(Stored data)
####

/-- The reaction of R76 and R78 for the groups of a miss before 17.0 µs: HOLD lends one extrapolated set-point and SS1-r at the
next decision but one; otherwise SS1-r at 17.0 µs. A stopping group finishes its ramp without the control law. -/
def missReaction (late : Bool) (m : Mask) (s : State) : State :=
  forAll (bitsOf m) (fun g s =>
    let stopping := (safG s g).state == .ss1r
    let s := if stopping then
        forAll (axesOf s g) (fun a => onAxis a (fun x => { x with sliceBad := true })) s else s
    if stopping then s
    else if late || (hasBit s.image.hold g && !hasBit s.time.holding g) then
      onTime (fun t => { t with xtrapNow := t.xtrapNow ||| bitOf 16 g, ss1Next := t.ss1Next ||| bitOf 16 g }) s
    else onSafG g (fun x => { x with stopReq := x.stopReq ||| bitOf 32 11 })
      (onTime (fun t => { t with missAfter := t.missAfter ||| bitOf 16 g }) s)) s

/-- A miss of one of the phases 0 to 7 (R76 to R78, R489): its event once, its marks, its reaction; compatibility mode escalates
as well. -/
def missPhase (p : Nat) (m : Mask) (s : State) : State :=
  let s := event (deadlineEvent p) (maskDetail m) (mark 0 m (noteMiss p s))
  if p = 6 then escalate .saf s
  else
    let s := missReaction (p == 7) m s
    if s.image.compat then escalate .chip s else s

/-- SLACK_CLEAR (R81): LOW becomes 0x7FFF in every register. -/
def slackClear (s : State) : State :=
  acked (onTime (fun t => { t with slack := t.slack.map (fun x => { x with low := 0x7FFF }) }) s)

/-- Turn over the slack of phase p at the tick edge: LAST of the tick that has ended, LOW and the window's minimum (R81). [DESIGN CHOICE, log 125] -/
def slackEdge (dl : Nat) (x : SlackSt) : SlackSt :=
  let v : Option Nat := if x.missNow then some 0 else x.token.map (fun t => min 0x7FFF ((dl - t) / 8))
  match v with
  | some n => { x with
      last := n, low := min x.low n, winMin := some (min n (x.winMin.getD 0x7FFF)),
      token := none, missNow := false, done := 0, judged := false }
  | none => { x with token := none, missNow := false, done := 0, judged := false }

/-- Write the state of the tick that has ended to TIME.PROMISE and OUTCNT (R80). -/
def promiseWrite (t : TimeSt) : TimeSt :=
  let ms := t.causeNow.map (fun m => m &&& t.cover)
  let all := ms.foldl (fun a m => a ||| m) 0
  { t with
    promCause := maskOf 6 (fun i => nth ms i != 0), promGroups := all, promOut := all != 0,
    outcnt := satAdd 0xFFFFFFFF t.outcnt (if all != 0 then 1 else 0),
    causeNow := t.causeNext, causeNext := List.replicate 6 0 }

/-! ### Core voltage (R82, R83) -/

/-- The voltage of a code in mV (R83's registers). -/
def vcodeMv (c : Nat) : Nat := 500 + 5 * c

/-- READBACK: the last value read back in code units. -/
def readbackCode (t : TimeSt) : Nat := min 255 (divHalfUp ((t.vmv : Int) - 500) 5).toNat

/-- The transaction of a command: on the rail or the address of the image, with the voltage of the REC sent: in mV on AVSBus, in
ULINEAR16 with the exponent read from VOUT_MODE on PMBus (R83). [PRESUMED, log 129] -/
def vregTx (s : State) (cmd : Nat) (wr : Bool) : VregTx :=
  let p := s.time.vmode == 2
  let mv := vcodeMv s.time.vsent
  let w := if p then (roundHalfUp ((mv : Rat) / 1000 * pow2 (-s.time.vexp))).toNat else mv
  { pmb := p, dev := if p then s.image.vaddr else s.image.vrail, cmd := cmd, wr := wr, data := if wr then w else 0 }

/-- The next transaction that waits begins. -/
def vregNext (s : State) : State :=
  match s.time.vqueue with
  | [] => onTime (fun t => { t with vtx := none }) s
  | (c, w) :: r => onTime (fun t => { t with vtx := some (vregTx s c w), vqueue := r }) s

/-- Transactions for the bus, after those that wait. -/
def vregSend (l : List (Nat × Bool)) (s : State) : State :=
  let s := onTime (fun t => { t with vqueue := t.vqueue ++ l }) s
  if s.time.vtx.isNone then vregNext s else s

/-- Send REC to the regulator and read it back (R83): Voltage on AVSBus, VOUT_COMMAND and READ_VOUT on PMBus. -/
def sendRec (s : State) : State :=
  if s.time.vmode = 0 then s
  else vregSend (if s.time.vmode = 2 then [(0x21, true), (0x8B, false)] else [(0, true), (0, false)])
    (onTime (fun t => { t with vsent := t.vrec, recValid := false }) s)

/-- VREC_WINDOW (R82): while the ring runs, REC is updated from the lowest slack of the millisecond and sent. [DESIGN CHOICE, log 124] -/
def vrecWindow (s : State) : State :=
  if !s.time.run || s.time.stopped then s
  else
    let t := s.time
    let m : Option Nat := (t.slack.filterMap (fun x => x.winMin)).foldl (fun a n => some (min n (a.getD n))) none
    let fl := s.image.vfloor
    let rec_ : Nat :=
      match m with
      | none => if t.winMiss then s.image.vmax else t.vrec
      | some m =>
        if t.winMiss || 2 * m < fl then s.image.vmax
        else if m < fl then min (t.vrec + 2) s.image.vmax
        else if 2 * fl < m then max (t.vrec - 1) s.image.vmin
        else t.vrec
    let s := sendRec (onTime (fun t => { t with
      vrec := rec_, winMiss := false, slack := t.slack.map (fun x => { x with winMin := none }) }) s)
    match m with | some n => if n < fl then event 0x02D2 0 s else s | none => s

/-- The regulator transport fails (R83): MODE 0 for the rest of the run, TIME_VREG_FAULT. -/
def vregFault (s : State) : State :=
  event 0x02D3 0 (onTime (fun t => { t with vmode := 0, vtx := none, vqueue := [], recValid := false }) s)

/-- The exponent of ULINEAR16 in VOUT_MODE; none for any other format. [PRESUMED, log 129] -/
def voutExp (v : Nat) : Option Int := if v / 32 % 8 = 0 then some ((BitVec.ofNat 5 v).toInt) else none

/-- VREG_TRANSACTION_DONE (R83): the transaction under way ends with the data it read, or with a bus error. -/
def vregTransactionDone (ok : Bool) (data : Nat) (s : State) : State :=
  match s.time.vtx with
  | none => s
  | some x =>
    if !ok then vregFault s
    else if x.wr then vregNext s
    else if x.pmb && x.cmd == 0x20 then
      (match voutExp data with
      | some e => vregNext (onTime (fun t => { t with vexp := e }) s)
      | none => vregFault s)
    else vregNext (onTime (fun t => { t with
      vmv := if x.pmb then (roundHalfUp ((data : Rat) * 1000 * pow2 t.vexp)).toNat else data }) s)

/-- VREG_READBACK_CHECK (R83): more than 10 mV between what was written and what was read back sets MODE to 0; otherwise the write is
confirmed. [PRESUMED, log 129] -/
def vregReadbackCheck (s : State) : State :=
  if s.time.vmode = 0 then s
  else if 10 < ((vcodeMv s.time.vsent : Int) - s.time.vmv).natAbs then vregFault s
  else onTime (fun t => { t with recValid := true }) s

/-! ### The meanings -/

def execAnnounceReceived (domB : Bool) (gm : GmSet) (at_ : Nat) (s : State) : Out := run (announceReceived domB gm at_) s
def execDomainTimeout (domB announce : Bool) (at_ : Nat) (s : State) : Out := run (domainTimeout domB announce at_) s
def execDomainRevert (at_ : Nat) (s : State) : Out := run (domainRevert at_) s
def execTriggerEdge (i : Nat) (s : State) : Out := run (triggerEdge i) s
def execTriggerPulseEnd (i : Nat) (s : State) : Out := run (triggerPulseEnd i) s
def execCaptureEdge (j tb : Nat) (rise : Bool) (held : Nat) (s : State) : Out := run (captureEdge j tb rise held) s
def execCaptureRead (j : Nat) (s : State) : Out := run (captureRead j) s
def execTimeCrossCheck (count : Nat) (s : State) : Out := run (timeCrossCheck count) s
def execReferenceLoss (s : State) : Out := run (timeStops 0x0220) s
def execPllUnlock (s : State) : Out := run (timeStops 0x0221) s
def execSlackClear (s : State) : Out := run slackClear s
def execVrecWindow (s : State) : Out := run vrecWindow s
def execVregReadbackCheck (s : State) : Out := run vregReadbackCheck s
def execVregTransactionDone (ok : Bool) (data : Nat) (s : State) : Out := run (vregTransactionDone ok data) s

end Sys2Proof.Machine
end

####

In the entries above, identify each line that includes the string "image", then copy it.

### SOLUTION TO THE PROBLEM
    else if late || (hasBit s.image.hold g && !hasBit s.time.holding g) then
    if s.image.compat then escalate .chip s else s
/-- The transaction of a command: on the rail or the address of the image, with the voltage of the REC sent: in mV on AVSBus, in
  { pmb := p, dev := if p then s.image.vaddr else s.image.vrail, cmd := cmd, wr := wr, data := if wr then w else 0 }
    let fl := s.image.vfloor
      | none => if t.winMiss then s.image.vmax else t.vrec
        if t.winMiss || 2 * m < fl then s.image.vmax
        else if m < fl then min (t.vrec + 2) s.image.vmax
        else if 2 * fl < m then max (t.vrec - 1) s.image.vmin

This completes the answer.